┌──

/-- R437, R438: SCL has been low for 25 ms; how many bytes a command had moved by then the row does not tell. -/
def State.i2cTimeout (s : State) : State :=
  let idle := { s.put Reg.I2C_STAT_BUSY 0 with i2c := { s.i2c with phase := 0, wants := false } }
  if s.i2c.phase = 1 then
    let n := Config.free s.freeCtr % (s.i2cLength + 1)
    let s1 := (((idle.spend).put Reg.I2C_STAT_TMO 1).hwSet Reg.I2C_STAT_DONE 1).put Reg.I2C_STAT_BYTES n
    { s1 with i2c := { s1.i2c with sent := s1.i2c.sent ++ s.i2cPart n false } }
  else if s.i2c.phase = 3 then (idle.put Reg.I2C_STAT_STUCK 1).put Reg.I2C_STAT_PULSES 0
  else s

def execI2cTimeout (s : State) : Host.Outcome State Fault Refusal := .next s.i2cTimeout

/-- R438: recovery ends, also one that began where SCL rose after a sample: SDA rose at a pulse, a STOP follows and the command that waits
runs; or SDA never did (`pulses` = 0). -/
def State.i2cRecovered (s : State) (pulses : Nat) : State :=
  if s.i2c.phase = 2 ∨ s.i2c.phase = 3 then
    let put := fun (n : Nat) => s.i2c.sent ++ List.replicate n BusSym.pulse
    if pulses = 0 then
      let s1 := { s.put Reg.I2C_STAT_BUSY 0 with i2c := { s.i2c with phase := 0, wants := false, sent := put 9 } }
      ((s1.put Reg.I2C_STAT_STUCK 1).put Reg.I2C_STAT_PULSES 9).errFree { sev := 1, src := 15, code := 7, unit := 0 }
    else
      let s1 := (s.hwSet Reg.I2C_STAT_RECOV 1).put Reg.I2C_STAT_PULSES pulses
      { s1 with i2c := { s1.i2c with scl := true, sda := true, sent := put pulses ++ [BusSym.stop] } }.i2cSample
  else s

def execBusRecoveryDone (pulses : Fin 10) (s : State) : Host.Outcome State Fault Refusal := .next (s.i2cRecovered pulses.val)

/-- The I2C block's software reset. -/
def State.i2cReset (s : State) : State := { s.dropRange 0x70000 0x70100 with i2c := I2cSt.reset }

end Sys2Proof.Machine
end

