/-- R402: the requests that a write of ST_CTRL left with stream `q` of keel `k`, in the frame that keel `n` holds. -/
def State.mirrorRequest (s : State) (k n q : Nat) : State :=
  match (s.keel n).mirror with
  | none => s
  | some m =>
    let v := s.stream k q
    let w := { SMap.get m.streams q StreamSt.reset with reqO := v.reqO, reqC := v.reqC, flushAt := v.flushAt }
    let f := (Reg.ST_CTRL_FLUSH n q).key - bitAddr (0x100000 + 0x80000 * n)
    (s.setKeel n { s.keel n with mirror := some { m with streams := SMap.set m.streams q w StreamSt.reset,
                                                         regs := SMap.set m.regs f (s.get (Reg.ST_CTRL_FLUSH k q)) 0 } }).put
      (Reg.ST_CTRL_FLUSH n q) (s.get (Reg.ST_CTRL_FLUSH k q))

/-- R402: a word that keel `k`'s own write has taken, at offset `o` of its window, written to keel `n` as well: what its fields hold, or
for the conductor's registers and ST_CTRL what the write does there. -/
def State.mirrorWord (s : State) (k n o v : Nat) (fs : List Field) : State :=
  if o = 0x50010 then (s.condCtrlWrite n v).1
  else if o = 0x50020 then s.generic (0x100000 + 0x80000 * n + o) v
  else if o = 0x50028 then (s.generic (0x100000 + 0x80000 * n + o) v).condTimerSet n
  else if 0x30000 ≤ o ∧ o < 0x30800 ∧ o % 0x20 = 0 then s.mirrorRequest k n ((o - 0x30000) / 0x20)
  else fs.foldl (fun a f =>
    if f.acc = .rw ∨ f.acc = .rwl then a.put { f with key := fromKeelA n (toKeelA k f.key) } (a.get f) else a) s

/-- R402: what a write of the active keel's registers or of its conductor's code memory did, the standby keel does too. -/
def State.mirrorWrite (s : State) (x v : Nat) : State :=
  match s.active?, s.standby? with
  | some k, some n =>
    if 0x100000 + 0x80000 * k ≤ x ∧ x < 0x180000 + 0x80000 * k then
      let o := x % 0x80000
      if 0x60000 ≤ o then
        (s.codeWrite (condCore n) (condCode n + s.get (Reg.CD_CTRL_CPAGE n) * 0x10000 + (o - 0x60000)) v).1
      else
        match regAt x with
        | some (fs, _, _) => s.mirrorWord k n o v fs
        | none => s
    else s
  | _, _ => s

/-- A word of the physical map written by master `m`. -/
def State.wordWrite (s : State) (m x v : Nat) (forBuddy : Bool) : State × Status :=
  match s.memWord x with
  | some w =>
    let r := s.memWrite x v w
    if r.2 = .ok then (r.1.mirrorWrite x v, .ok) else r
  | none =>
    let r := s.regWrite m x v forBuddy
    if r.2 = .ok then (r.1.mirrorWrite x v, .ok) else r

/-- R145: a message posted through the logical window of `n` to the buddy that serves it carries the region flag. -/
def State.forBuddy (s : State) (a : Nat) : Bool :=
  decide (0x50000000 ≤ a) && s.servedBy ((a - 0x50000000) / 0x10000) != (a - 0x50000000) / 0x10000

/-- R43, R44, R379: a 32-bit write by master `m`; none while it must wait. -/
def State.busWrite (s : State) (m : Nat) (epoch : Option Nat) (a v : Nat) : Option (State × Status) :=
  match s.route epoch true a with
  | .held => none
  | .fail st => some (s, st)
  | .word x => some (s.wordWrite m x (v % 2 ^ 32) (s.forBuddy a))

end Sys2Proof.Machine
end

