-- ==== Sys2Proof/Machine/Insn.lean ====
section
/-! DEFINITION. What BZX instructions are made of (R153 to R166, R175, R176, R178): registers and poison, words and
illegal encodings, timing, exceptions and interrupts, loads and stores, fetch and issue. -/
namespace Sys2Proof.Machine

/-! ### Words (R154, R159) -/

/-- R format. -/
def wordR (op rd ra rb fn : Nat) : Nat := op * 2 ^ 26 + rd * 2 ^ 21 + ra * 2 ^ 16 + rb * 2 ^ 11 + fn
/-- I format; also B and J formats, whose fields lie in the same places. -/
def wordI (op rd ra imm : Nat) : Nat := op * 2 ^ 26 + rd * 2 ^ 21 + ra * 2 ^ 16 + imm
/-- F format: pos, len − 1, low bits. -/
def wordF (op rd ra pos len1 low : Nat) : Nat := op * 2 ^ 26 + rd * 2 ^ 21 + ra * 2 ^ 16 + pos * 2 ^ 10 + len1 * 2 ^ 4 + low

def wOp (w : Nat) : Nat := bits w 26 6
def wRd (w : Nat) : Nat := bits w 21 5
def wRa (w : Nat) : Nat := bits w 16 5
def wRb (w : Nat) : Nat := bits w 11 5
def wFn (w : Nat) : Nat := bits w 0 11
def wImm (w : Nat) : Nat := bits w 0 16

/-- simm: the sign-extended immediate as a 64-bit number. -/
def simm (imm : Nat) : Nat := unsigned 64 (signed 16 imm)

/-- A conductor's core number. -/
def isCond (c : Nat) : Bool := decide (1024 ≤ c)
/-- R154, R396: instructions of a core's code memory. -/
def codeSize (c : Nat) : Nat := if c < 1024 then 4096 else 65536
/-- The code and data memory of a core (notes/assumptions/5.md). -/
def codeAddr (c i : Nat) : Nat := (if c < 1024 then reWindow c + 0x8000 else condCode (c - 1024)) + 4 * (i % codeSize c)
def dataBase (c : Nat) : Nat := if c < 1024 then reWindow c else condData (c - 1024)
def dataSize (c : Nat) : Nat := if c < 1024 then 0x8000 else 0x20000

/-! ### Illegal encodings (R155, R160, R167 to R179) -/

/-- R155: a register field names a register. -/
def regOk (r : Nat) : Bool := decide (r < 20)
/-- R171: HPOP names an h register. -/
def hregOk (r : Nat) : Bool := decide (16 ≤ r) && decide (r < 20)

/-- R167, R171: opcode 0x00. -/
def legalAlu (w : Nat) : Bool :=
  let fn := wFn w
  regOk (wRd w) && regOk (wRa w) && regOk (wRb w) && (decide (fn ≤ 0x11)) && (decide (fn < 14) || decide (16 ≤ fn) || wRb w == 0)

/-- R167: EXT, EXTS and DEP. -/
def legalField (w : Nat) : Bool :=
  regOk (wRd w) && regOk (wRa w) && bits w 0 4 == 0 && decide (bits w 10 6 + (bits w 4 6 + 1) ≤ 64)

/-- R158: the internal registers of a core; those marked "Conductor only" count as not listed on an RE (DEDUCED,
notes/assumptions/98.md). -/
def csrListed (c n : Nat) : Bool := decide (n ≤ 9) || ((n == 0x10 || n == 0x11) && isCond c)

/-- R177: opcode 0x3E. -/
def legalSystem (c w : Nat) : Bool :=
  let imm := wImm w
  wRd w == 0 && wRa w == 0 &&
    (decide (imm ≤ 1) || (imm == 2 && !isCond c) || (imm % 256 == 3 && decide (imm / 256 ≤ 3) && !isCond c) || imm % 256 == 4)

/-- R179: opcode 0x3F. -/
def legalExt (w : Nat) : Bool :=
  regOk (wRd w) && regOk (wRa w) && regOk (wRb w) &&
    match wFn w with
    | 0 => true
    | 1 => wRd w == 0
    | 2 => wRd w == 0 && wRa w == 0 && wRb w == 0
    | 3 => true
    | 4 => wRd w == 0 && wRa w == 0 && wRb w == 0
    | 5 => true
    | 6 => wRa w == 0 && wRb w == 0
    | _ => false

/-- R179: the word of a conductor extension with the register fields 0 that its row does not use: rb of BUSR, ra and rb of CRECV. -/
def wCanon (w : Nat) : Nat :=
  if wOp w = 0x3F ∧ wFn w = 0 then wordR 0x3F (wRd w) (wRa w) 0 0
  else if wOp w = 0x3F ∧ wFn w = 3 then wordR 0x3F (wRd w) 0 0 3
  else w

/-- R160: the encodings that a core executes; every other raises ILLEGAL.  A field that no table uses or marks counts as marked 0
(imm[15:8] of ECLR, ra of HPOP, rd and ra of the system group), but for the rb field of DBNZ, which any register number fills
(DEDUCED, notes/assumptions/98.md). -/
def legal (c w : Nat) : Bool :=
  let re := !isCond c
  let two := regOk (wRd w) && regOk (wRa w)
  match wOp w with
  | 0x00 => legalAlu w
  | 0x01 | 0x02 | 0x03 | 0x04 => two
  | 0x05 => two && decide (wImm w / 2 ^ 14 < 3) && bits w 6 8 == 0
  | 0x06 => regOk (wRd w) && wRa w == 0
  | 0x07 => regOk (wRd w) && decide (wRa w < 4)
  | 0x08 | 0x09 | 0x0A => legalField w
  | 0x10 | 0x11 | 0x12 | 0x13 | 0x14 | 0x15 | 0x16 | 0x17 => two
  | 0x18 => two && regOk (wRb w) && decide (wFn w ≤ 1)
  | 0x20 | 0x21 | 0x22 | 0x23 | 0x24 | 0x25 => two
  | 0x26 => bits w 24 1 == 0 && wRa w == 0
  | 0x27 => two
  | 0x28 => regOk (wRd w) && wRa w == 0 && (isCond c || decide (wImm w < 4096))
  | 0x29 => two && wRb w == 0 && wFn w == 0
  | 0x30 => re && hregOk (wRd w) && wRa w == 0 && decide (wImm w ≤ 1)
  | 0x31 => re && regOk (wRd w) && wRa w == 0 && wImm w == 0
  | 0x32 => two && wRb w == 0 && wFn w == 0
  | 0x33 => two && regOk (wRb w) && wFn w == 0
  | 0x34 => regOk (wRd w) && wRa w == 0 && wImm w == 0
  | 0x35 => re && regOk (wRd w) && wRa w == 0 && decide (wImm w < 128)
  | 0x36 => re && regOk (wRd w) && wRa w == 0 && decide (wImm w < 256)
  | 0x37 => re && wRd w == 0 && wRa w == 0 && decide (wImm w < 256)
  | 0x38 | 0x39 | 0x3A => re && regOk (wRd w) && wRa w == 0 && wImm w == 0
  | 0x3B => re && wRd w == 0 && wRa w == 0 && decide (wImm w ≤ 2)
  | 0x3C | 0x3D => regOk (wRd w) && wRa w == 0 && decide (wImm w < 4096) && csrListed c (wImm w)
  | 0x3E => legalSystem c w
  | 0x3F => isCond c && legalExt w
  | _ => false

/-! ### Registers, poison, flags (R155 to R157) -/

/-- R155: a register; g0 reads 0. -/
def CoreSt.reg (k : CoreSt) (r : Nat) : Nat := if r = 0 then 0 else (SMap.get k.g r 0).toNat
/-- R156: the poison tag of a register. -/
def CoreSt.tag (k : CoreSt) (r : Nat) : Bool := decide (16 ≤ r) && k.tags.testBit (r - 16)
/-- R156: a register written with its tag; a write to g0 is discarded. -/
def CoreSt.setReg (k : CoreSt) (r v : Nat) (t : Bool) : CoreSt :=
  if r = 0 then k
  else { k with g := SMap.set k.g r (BitVec.ofNat 64 v) 0, tags := if 16 ≤ r then putBit k.tags (r - 16) t else k.tags }
/-- R156: the OR of the tags that an instruction reads. -/
def CoreSt.tagsOf (k : CoreSt) (rs : List Nat) : Bool := rs.any (fun r => k.tag r)
/-- R156: reading poisoned registers sets P. -/
def CoreSt.taint (k : CoreSt) (rs : List Nat) : CoreSt := { k with flags := { k.flags with p := k.flags.p || k.tagsOf rs } }

/-- R157: FLAGS as a number and from one. -/
def Flags.toNat (f : Flags) : Nat :=
  b2n f.z + 2 * b2n f.n + 4 * b2n f.c + 8 * b2n f.v + 16 * b2n f.p + 32 * b2n f.e + 64 * b2n f.f + 128 * b2n f.r
def Flags.ofNat (v : Nat) : Flags :=
  ⟨v.testBit 0, v.testBit 1, v.testBit 2, v.testBit 3, v.testBit 4, v.testBit 5, v.testBit 6, v.testBit 7⟩
/-- R157: Z and N of a result. -/
def Flags.zn (f : Flags) (v : Nat) : Flags := { f with z := decide (v = 0), n := v.testBit 63 }

/-! ### Timing (R161) -/

/-- R161: the cycle an instruction issues on: not before its sources are there. -/
def CoreSt.issueAt (k : CoreSt) (srcs : List Nat) : Nat := maxOf k.cycle (srcs.map (fun r => SMap.get k.avail r 0))
/-- R161: an instruction of `cost` cycles issues; its result is there `lat` cycles after. -/
def CoreSt.timed (k : CoreSt) (srcs : List Nat) (dst : Option Nat) (cost lat : Nat) : CoreSt :=
  let t := k.issueAt srcs
  let left := SMap.keep (k.avail.filter (fun e => decide (t + cost < e.2))) (fun r => decide (some r ≠ dst))
  { k with cycle := (t + cost) % 2 ^ 64,
           avail := match dst with
             | some r => if cost < lat ∧ r ≠ 0 then SMap.ins left r (t + lat) else left
             | none => left }

/-! ### Ends of an instruction -/

/-- What an instruction that ends normally leaves: its result and the tag of R156, its flags, its cycles, the PC. -/
def CoreSt.finish (k : CoreSt) (srcs : List Nat) (dst : Option (Nat × Nat)) (fl : Flags → Flags) (cost lat pc : Nat) : CoreSt :=
  let k1 := (k.timed srcs (dst.map (·.1)) cost lat).taint srcs
  let k2 := match dst with
    | some (r, v) => k1.setReg r v (k.tagsOf srcs)
    | none => k1
  { k2 with flags := fl k1.flags, pc := pc }

/-- R154: the index after the PC. -/
def State.pcNext (s : State) (c : Nat) : Nat := ((s.core c).pc + 1) % codeSize c

/-- An instruction that goes on to the next index. -/
def State.done (s : State) (c : Nat) (srcs : List Nat) (dst : Option (Nat × Nat)) (fl : Flags → Flags) (cost lat : Nat) :
    State :=
  s.setCore c ((s.core c).finish srcs dst fl cost lat (s.pcNext c))

/-- A computation in registers with its flags. -/
def State.result (s : State) (c : Nat) (srcs : List Nat) (rd v : Nat) (fl : Flags → Flags) : State :=
  s.done c srcs (some (rd, v % 2 ^ 64)) fl 1 1

/-- The value of a register of a core. -/
def State.rg (s : State) (c r : Nat) : Nat := (s.core c).reg r

/-! ### Exceptions (R141, R176, R178) -/


/-- R141: the exception registers of an RE; a conductor has none in its keel (R418). -/
def State.excRegs (s : State) (c code ofs : Nat) : State :=
  if isCond c then s
  else (((s.put (Reg.EXC_CAUSE_CODE c) code).put (Reg.EXC_PC_IDX c) (s.core c).pc).put (Reg.EXC_ADDR_OFS c) ofs).put
    (Reg.CORE_STAT_EXC c) code

/-- R175, R178: the handler's index. -/
def State.vector (s : State) (c : Nat) : Nat :=
  if isCond c then s.get (Reg.CD_VEC_IDX (c - 1024)) else s.get (Reg.EXC_VEC_IDX c)

/-- R175, R176: EPC, EFLAGS, IN_HANDLER and ICTL bit 2, and the jump to the handler, 3 cycles. -/
def CoreSt.enter (k : CoreSt) (epc vec : Nat) (irq : Bool) : CoreSt :=
  { k with epc := epc % 65536, eflags := k.flags, inHandler := true, byIrq := irq, pc := vec, cycle := (k.cycle + 3) % 2 ^ 64 }

/-- R141, R511: a nested exception resets the core. -/
def State.nested (s : State) (c : Nat) : State :=
  if isCond c then
    (s.err { sev := 2, src := 11, code := 0x05, unit := c - 1024, info := (s.core c).pc, openKey := some (s.condKey (c - 1024)) }).condFail
      (c - 1024)
  else s.coreNested c

/-- R176: exception `code` of the instruction at the PC; EXC_ADDR takes `ofs`. -/
def State.except (s : State) (c code ofs : Nat) : State :=
  let s1 := s.excRegs c code ofs
  let k := s1.core c
  if k.inHandler then s1.nested c else s1.setCore c (k.enter (k.pc + 1) (s.vector c) false)

/-- R176: an exception without a data address: EXC_ADDR is written with a value the spec does not give. -/
def State.exceptFree (s : State) (c code : Nat) : State := s.spend.except c code (s.fresh 16)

└──

__WHAT YOU ARE ASKED TO DO__
Please show the lines in the entries above that hold the string "StreamSt".

__ANSWER SECTION__
    let w := { SMap.get m.streams q StreamSt.reset with reqO := v.reqO, reqC := v.reqC, flushAt := v.flushAt }
    (s.setKeel n { s.keel n with mirror := some { m with streams := SMap.set m.streams q w StreamSt.reset,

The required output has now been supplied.